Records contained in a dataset
----

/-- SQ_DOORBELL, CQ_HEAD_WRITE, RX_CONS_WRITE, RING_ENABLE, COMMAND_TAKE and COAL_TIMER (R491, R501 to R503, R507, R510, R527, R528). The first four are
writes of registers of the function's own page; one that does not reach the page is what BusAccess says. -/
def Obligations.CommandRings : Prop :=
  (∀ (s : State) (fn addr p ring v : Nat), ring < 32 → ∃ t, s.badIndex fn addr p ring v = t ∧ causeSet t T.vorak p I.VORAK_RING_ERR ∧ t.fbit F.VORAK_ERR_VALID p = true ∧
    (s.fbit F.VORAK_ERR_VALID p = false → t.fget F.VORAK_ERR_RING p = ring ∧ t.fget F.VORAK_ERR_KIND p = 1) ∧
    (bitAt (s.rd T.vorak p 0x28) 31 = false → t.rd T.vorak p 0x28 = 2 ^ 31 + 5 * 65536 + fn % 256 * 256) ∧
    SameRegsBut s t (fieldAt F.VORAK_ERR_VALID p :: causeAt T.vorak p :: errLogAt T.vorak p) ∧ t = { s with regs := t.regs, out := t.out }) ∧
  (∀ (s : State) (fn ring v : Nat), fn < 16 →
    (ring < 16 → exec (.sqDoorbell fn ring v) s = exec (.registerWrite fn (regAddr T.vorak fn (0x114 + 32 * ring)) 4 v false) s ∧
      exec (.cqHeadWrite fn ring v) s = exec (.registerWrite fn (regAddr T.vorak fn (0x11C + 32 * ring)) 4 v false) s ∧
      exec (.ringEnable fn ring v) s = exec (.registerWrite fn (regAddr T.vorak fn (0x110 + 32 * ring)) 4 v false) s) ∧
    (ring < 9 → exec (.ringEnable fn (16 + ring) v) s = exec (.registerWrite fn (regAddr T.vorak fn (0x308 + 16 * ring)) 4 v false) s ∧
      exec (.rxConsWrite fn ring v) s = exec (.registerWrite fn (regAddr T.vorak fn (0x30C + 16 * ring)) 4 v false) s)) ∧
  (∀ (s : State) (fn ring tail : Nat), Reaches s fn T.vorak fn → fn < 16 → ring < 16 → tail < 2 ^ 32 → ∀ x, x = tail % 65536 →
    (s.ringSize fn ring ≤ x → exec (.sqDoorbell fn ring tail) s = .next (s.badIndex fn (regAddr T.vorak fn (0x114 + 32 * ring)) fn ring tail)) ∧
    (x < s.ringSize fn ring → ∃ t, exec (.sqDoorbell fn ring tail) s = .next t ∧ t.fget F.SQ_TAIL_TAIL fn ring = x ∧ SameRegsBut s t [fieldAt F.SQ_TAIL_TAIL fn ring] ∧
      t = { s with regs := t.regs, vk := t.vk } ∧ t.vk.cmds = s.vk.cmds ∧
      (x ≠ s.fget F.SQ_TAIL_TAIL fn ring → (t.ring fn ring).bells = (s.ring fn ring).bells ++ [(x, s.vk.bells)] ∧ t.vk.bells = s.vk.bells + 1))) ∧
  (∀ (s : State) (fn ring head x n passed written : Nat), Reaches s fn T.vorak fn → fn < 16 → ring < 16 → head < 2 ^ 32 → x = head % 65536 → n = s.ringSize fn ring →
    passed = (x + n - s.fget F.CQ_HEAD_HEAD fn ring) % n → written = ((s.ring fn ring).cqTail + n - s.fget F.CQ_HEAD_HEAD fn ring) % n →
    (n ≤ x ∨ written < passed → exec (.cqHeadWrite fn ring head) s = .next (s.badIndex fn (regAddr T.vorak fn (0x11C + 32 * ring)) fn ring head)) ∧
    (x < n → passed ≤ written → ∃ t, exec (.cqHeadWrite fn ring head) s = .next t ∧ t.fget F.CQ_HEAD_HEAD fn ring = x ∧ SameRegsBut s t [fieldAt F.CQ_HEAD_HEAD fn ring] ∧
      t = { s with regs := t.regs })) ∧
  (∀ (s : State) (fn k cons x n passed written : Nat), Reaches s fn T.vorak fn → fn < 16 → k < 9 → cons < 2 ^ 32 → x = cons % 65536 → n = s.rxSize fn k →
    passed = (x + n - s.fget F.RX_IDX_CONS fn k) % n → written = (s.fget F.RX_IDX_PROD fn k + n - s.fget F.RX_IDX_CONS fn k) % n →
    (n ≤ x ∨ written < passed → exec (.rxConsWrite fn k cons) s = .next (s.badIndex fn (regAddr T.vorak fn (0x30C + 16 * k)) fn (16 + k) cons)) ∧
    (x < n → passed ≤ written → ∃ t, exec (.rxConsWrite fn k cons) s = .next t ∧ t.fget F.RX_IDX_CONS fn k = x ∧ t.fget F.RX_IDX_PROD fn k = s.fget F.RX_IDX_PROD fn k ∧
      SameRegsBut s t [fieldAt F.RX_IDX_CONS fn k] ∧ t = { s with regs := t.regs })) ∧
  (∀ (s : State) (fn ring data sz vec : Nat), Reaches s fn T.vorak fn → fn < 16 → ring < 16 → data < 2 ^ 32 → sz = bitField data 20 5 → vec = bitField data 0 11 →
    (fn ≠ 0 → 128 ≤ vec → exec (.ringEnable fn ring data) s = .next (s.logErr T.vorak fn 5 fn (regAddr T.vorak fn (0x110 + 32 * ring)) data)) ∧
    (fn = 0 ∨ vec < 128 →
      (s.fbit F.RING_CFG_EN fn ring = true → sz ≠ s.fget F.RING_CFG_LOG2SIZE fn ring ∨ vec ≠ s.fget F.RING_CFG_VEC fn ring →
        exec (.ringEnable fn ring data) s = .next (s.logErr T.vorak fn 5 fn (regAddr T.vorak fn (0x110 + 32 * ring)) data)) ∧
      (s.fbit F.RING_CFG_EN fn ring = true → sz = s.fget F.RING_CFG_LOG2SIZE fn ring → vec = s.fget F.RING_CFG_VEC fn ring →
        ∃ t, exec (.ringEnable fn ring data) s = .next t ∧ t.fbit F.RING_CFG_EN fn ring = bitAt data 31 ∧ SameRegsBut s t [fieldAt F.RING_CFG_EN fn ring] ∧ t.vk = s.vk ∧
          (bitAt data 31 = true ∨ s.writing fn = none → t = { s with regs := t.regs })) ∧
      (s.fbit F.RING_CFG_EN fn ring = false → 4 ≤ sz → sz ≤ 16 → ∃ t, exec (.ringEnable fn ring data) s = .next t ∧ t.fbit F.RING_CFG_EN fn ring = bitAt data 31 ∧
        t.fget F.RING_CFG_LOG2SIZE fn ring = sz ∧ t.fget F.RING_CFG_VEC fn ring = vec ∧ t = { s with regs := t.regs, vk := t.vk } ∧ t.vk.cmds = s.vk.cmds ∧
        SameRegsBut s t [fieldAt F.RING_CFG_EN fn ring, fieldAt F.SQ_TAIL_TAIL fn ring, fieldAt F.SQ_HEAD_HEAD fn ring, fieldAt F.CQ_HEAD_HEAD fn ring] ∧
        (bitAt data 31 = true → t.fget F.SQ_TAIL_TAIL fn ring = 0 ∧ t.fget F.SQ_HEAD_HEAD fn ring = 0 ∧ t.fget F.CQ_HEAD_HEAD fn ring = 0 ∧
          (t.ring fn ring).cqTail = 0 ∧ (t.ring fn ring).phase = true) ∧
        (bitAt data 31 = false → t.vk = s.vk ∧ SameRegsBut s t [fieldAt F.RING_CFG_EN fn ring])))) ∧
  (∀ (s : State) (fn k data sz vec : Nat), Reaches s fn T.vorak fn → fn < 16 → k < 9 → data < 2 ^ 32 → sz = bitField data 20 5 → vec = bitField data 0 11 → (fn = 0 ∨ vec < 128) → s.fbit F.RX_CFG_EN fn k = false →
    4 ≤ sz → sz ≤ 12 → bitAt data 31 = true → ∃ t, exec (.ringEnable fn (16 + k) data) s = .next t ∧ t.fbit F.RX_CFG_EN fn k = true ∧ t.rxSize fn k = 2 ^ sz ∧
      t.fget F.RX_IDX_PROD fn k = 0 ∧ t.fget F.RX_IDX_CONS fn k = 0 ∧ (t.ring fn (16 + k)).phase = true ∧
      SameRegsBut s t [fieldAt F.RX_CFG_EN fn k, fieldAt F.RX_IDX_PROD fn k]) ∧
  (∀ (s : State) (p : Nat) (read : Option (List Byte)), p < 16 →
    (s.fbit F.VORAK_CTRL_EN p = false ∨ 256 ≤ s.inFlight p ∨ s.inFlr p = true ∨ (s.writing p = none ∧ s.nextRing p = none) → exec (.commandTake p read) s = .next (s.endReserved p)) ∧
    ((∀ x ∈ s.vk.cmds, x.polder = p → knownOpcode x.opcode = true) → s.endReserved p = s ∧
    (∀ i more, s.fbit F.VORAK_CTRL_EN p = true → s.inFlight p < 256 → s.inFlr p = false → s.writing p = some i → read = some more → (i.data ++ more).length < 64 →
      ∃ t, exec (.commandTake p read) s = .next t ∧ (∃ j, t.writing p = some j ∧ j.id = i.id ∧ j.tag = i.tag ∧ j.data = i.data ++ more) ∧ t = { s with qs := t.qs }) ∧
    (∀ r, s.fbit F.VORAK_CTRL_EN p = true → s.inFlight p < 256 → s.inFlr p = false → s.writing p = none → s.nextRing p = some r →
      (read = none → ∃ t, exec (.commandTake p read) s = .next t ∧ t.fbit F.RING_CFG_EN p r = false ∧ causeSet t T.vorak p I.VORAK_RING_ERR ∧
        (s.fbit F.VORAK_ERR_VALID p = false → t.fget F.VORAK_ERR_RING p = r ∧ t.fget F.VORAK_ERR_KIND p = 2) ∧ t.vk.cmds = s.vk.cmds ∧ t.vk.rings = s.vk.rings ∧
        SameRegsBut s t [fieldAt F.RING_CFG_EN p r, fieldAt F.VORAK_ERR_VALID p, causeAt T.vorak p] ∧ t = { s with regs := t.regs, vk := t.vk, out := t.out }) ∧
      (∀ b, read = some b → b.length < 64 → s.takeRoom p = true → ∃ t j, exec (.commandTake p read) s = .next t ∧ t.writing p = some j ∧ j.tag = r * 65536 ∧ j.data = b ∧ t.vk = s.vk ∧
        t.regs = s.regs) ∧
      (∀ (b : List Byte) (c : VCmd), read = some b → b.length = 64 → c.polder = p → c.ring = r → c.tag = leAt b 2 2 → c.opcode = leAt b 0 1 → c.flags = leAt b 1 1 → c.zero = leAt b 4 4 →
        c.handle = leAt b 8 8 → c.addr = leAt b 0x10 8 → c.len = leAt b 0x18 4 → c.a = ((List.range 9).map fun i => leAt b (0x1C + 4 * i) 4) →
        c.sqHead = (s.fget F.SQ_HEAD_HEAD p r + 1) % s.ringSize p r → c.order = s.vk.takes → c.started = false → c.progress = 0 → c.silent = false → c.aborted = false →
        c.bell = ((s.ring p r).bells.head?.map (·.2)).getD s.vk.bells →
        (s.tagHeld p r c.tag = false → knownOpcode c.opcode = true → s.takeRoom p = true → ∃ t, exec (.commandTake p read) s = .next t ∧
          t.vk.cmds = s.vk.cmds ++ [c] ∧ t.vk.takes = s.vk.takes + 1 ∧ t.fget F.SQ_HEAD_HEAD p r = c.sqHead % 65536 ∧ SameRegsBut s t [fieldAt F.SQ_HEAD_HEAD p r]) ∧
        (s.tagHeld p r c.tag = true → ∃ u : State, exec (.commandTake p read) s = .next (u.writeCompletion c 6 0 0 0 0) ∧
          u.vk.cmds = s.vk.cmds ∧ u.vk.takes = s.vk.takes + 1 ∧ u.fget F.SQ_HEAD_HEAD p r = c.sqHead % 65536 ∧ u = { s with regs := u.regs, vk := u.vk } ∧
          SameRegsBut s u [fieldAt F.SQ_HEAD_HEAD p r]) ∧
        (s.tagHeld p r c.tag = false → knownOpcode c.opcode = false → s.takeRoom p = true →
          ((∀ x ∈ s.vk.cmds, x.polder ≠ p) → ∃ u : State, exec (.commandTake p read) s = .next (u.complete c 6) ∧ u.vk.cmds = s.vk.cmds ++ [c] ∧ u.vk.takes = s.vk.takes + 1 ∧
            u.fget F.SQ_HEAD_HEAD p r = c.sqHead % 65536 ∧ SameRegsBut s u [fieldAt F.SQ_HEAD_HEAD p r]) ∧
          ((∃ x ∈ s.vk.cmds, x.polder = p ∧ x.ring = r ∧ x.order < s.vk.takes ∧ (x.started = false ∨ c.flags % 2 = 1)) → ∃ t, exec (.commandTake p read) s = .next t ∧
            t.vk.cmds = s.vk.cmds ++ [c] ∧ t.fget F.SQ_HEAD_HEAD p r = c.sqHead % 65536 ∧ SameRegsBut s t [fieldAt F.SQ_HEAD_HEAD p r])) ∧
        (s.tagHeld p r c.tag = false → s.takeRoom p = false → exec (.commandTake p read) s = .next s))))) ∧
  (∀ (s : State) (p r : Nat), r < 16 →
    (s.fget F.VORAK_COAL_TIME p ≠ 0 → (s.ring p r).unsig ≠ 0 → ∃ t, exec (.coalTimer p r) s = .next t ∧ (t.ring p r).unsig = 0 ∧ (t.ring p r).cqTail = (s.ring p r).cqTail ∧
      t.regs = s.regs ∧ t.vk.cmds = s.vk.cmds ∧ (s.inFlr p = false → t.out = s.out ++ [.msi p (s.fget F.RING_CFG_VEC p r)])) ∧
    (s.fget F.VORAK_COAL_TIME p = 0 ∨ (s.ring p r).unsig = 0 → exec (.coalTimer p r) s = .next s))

----

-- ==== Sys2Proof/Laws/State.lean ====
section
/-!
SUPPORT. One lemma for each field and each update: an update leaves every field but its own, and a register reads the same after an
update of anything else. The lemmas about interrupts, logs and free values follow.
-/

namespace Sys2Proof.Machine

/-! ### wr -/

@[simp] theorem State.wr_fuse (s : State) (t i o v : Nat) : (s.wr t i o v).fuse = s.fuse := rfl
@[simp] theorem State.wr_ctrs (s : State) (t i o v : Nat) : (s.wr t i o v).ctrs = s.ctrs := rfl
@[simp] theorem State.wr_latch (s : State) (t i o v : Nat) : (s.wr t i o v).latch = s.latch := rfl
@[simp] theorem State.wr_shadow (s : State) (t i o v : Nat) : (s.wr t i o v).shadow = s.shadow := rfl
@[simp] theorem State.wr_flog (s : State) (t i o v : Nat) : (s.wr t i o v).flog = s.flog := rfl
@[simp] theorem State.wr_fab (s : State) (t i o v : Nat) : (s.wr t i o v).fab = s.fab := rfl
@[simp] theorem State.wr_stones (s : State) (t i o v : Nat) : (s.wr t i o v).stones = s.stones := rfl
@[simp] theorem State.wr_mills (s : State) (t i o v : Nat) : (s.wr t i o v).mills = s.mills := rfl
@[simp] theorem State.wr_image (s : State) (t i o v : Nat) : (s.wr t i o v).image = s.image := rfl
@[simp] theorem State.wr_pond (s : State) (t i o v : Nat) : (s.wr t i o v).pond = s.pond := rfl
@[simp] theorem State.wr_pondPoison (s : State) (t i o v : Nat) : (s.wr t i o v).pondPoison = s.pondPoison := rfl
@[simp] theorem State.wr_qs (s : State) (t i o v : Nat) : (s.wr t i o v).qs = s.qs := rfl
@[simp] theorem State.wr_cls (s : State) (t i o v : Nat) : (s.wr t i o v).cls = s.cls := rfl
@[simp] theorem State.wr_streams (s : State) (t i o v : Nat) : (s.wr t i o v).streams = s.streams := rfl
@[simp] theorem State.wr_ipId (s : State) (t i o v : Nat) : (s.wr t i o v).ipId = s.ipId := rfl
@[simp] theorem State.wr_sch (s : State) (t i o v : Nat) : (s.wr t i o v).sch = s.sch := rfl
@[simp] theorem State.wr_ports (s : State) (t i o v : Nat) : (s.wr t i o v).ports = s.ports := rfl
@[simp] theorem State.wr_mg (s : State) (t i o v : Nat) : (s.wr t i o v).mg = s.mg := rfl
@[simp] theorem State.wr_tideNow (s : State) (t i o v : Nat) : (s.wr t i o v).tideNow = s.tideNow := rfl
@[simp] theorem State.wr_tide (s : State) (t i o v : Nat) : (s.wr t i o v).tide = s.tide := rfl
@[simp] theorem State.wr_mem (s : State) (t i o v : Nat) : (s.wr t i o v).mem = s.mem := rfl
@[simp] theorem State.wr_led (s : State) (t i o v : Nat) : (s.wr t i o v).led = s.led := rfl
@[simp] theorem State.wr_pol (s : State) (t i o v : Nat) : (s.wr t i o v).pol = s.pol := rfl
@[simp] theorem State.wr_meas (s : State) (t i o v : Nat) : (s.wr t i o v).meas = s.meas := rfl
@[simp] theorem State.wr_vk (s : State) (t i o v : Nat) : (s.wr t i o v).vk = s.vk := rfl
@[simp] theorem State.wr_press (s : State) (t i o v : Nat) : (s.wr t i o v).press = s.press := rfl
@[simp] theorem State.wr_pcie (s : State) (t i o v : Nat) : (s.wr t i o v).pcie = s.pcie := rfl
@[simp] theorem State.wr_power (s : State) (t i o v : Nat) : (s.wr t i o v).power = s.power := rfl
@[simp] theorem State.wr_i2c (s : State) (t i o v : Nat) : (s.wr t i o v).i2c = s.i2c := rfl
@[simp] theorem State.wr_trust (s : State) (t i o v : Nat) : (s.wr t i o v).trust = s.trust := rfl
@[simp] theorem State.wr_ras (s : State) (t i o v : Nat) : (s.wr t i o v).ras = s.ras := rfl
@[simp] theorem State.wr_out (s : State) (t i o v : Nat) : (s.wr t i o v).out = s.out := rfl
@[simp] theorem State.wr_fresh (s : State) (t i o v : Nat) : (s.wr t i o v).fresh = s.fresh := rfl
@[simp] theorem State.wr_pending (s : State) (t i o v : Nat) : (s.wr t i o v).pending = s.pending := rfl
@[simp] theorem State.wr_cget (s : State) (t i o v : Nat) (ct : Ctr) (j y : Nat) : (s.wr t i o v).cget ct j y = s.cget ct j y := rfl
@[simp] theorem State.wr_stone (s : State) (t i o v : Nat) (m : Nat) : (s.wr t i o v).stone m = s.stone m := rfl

----

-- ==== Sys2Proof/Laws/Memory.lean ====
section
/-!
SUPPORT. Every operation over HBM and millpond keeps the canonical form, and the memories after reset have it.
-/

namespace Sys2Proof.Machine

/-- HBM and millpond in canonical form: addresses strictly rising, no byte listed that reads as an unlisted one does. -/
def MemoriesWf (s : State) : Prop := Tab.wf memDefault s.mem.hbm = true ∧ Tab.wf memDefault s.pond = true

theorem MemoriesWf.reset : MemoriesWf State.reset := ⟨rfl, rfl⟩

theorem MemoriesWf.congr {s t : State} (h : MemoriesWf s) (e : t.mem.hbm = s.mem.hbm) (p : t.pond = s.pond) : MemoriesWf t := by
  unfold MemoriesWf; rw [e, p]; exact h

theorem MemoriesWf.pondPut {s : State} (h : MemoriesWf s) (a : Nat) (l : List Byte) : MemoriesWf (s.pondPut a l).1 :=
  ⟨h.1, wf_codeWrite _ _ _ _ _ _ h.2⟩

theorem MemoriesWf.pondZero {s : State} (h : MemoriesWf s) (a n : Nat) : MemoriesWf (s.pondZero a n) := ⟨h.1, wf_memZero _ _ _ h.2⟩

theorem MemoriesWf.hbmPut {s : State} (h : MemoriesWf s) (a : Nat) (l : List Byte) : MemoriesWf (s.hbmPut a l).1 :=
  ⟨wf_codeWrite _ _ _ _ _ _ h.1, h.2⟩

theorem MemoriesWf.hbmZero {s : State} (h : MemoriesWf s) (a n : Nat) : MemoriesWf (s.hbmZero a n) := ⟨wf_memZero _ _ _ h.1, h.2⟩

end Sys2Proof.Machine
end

----

PROBLEM TO WORK ON
Collect every line with the string "that" from the records, and copy each.

REPLY
writes of registers of the function's own page; one that does not reach the page is what BusAccess says. -/
/-- HBM and millpond in canonical form: addresses strictly rising, no byte listed that reads as an unlisted one does. -/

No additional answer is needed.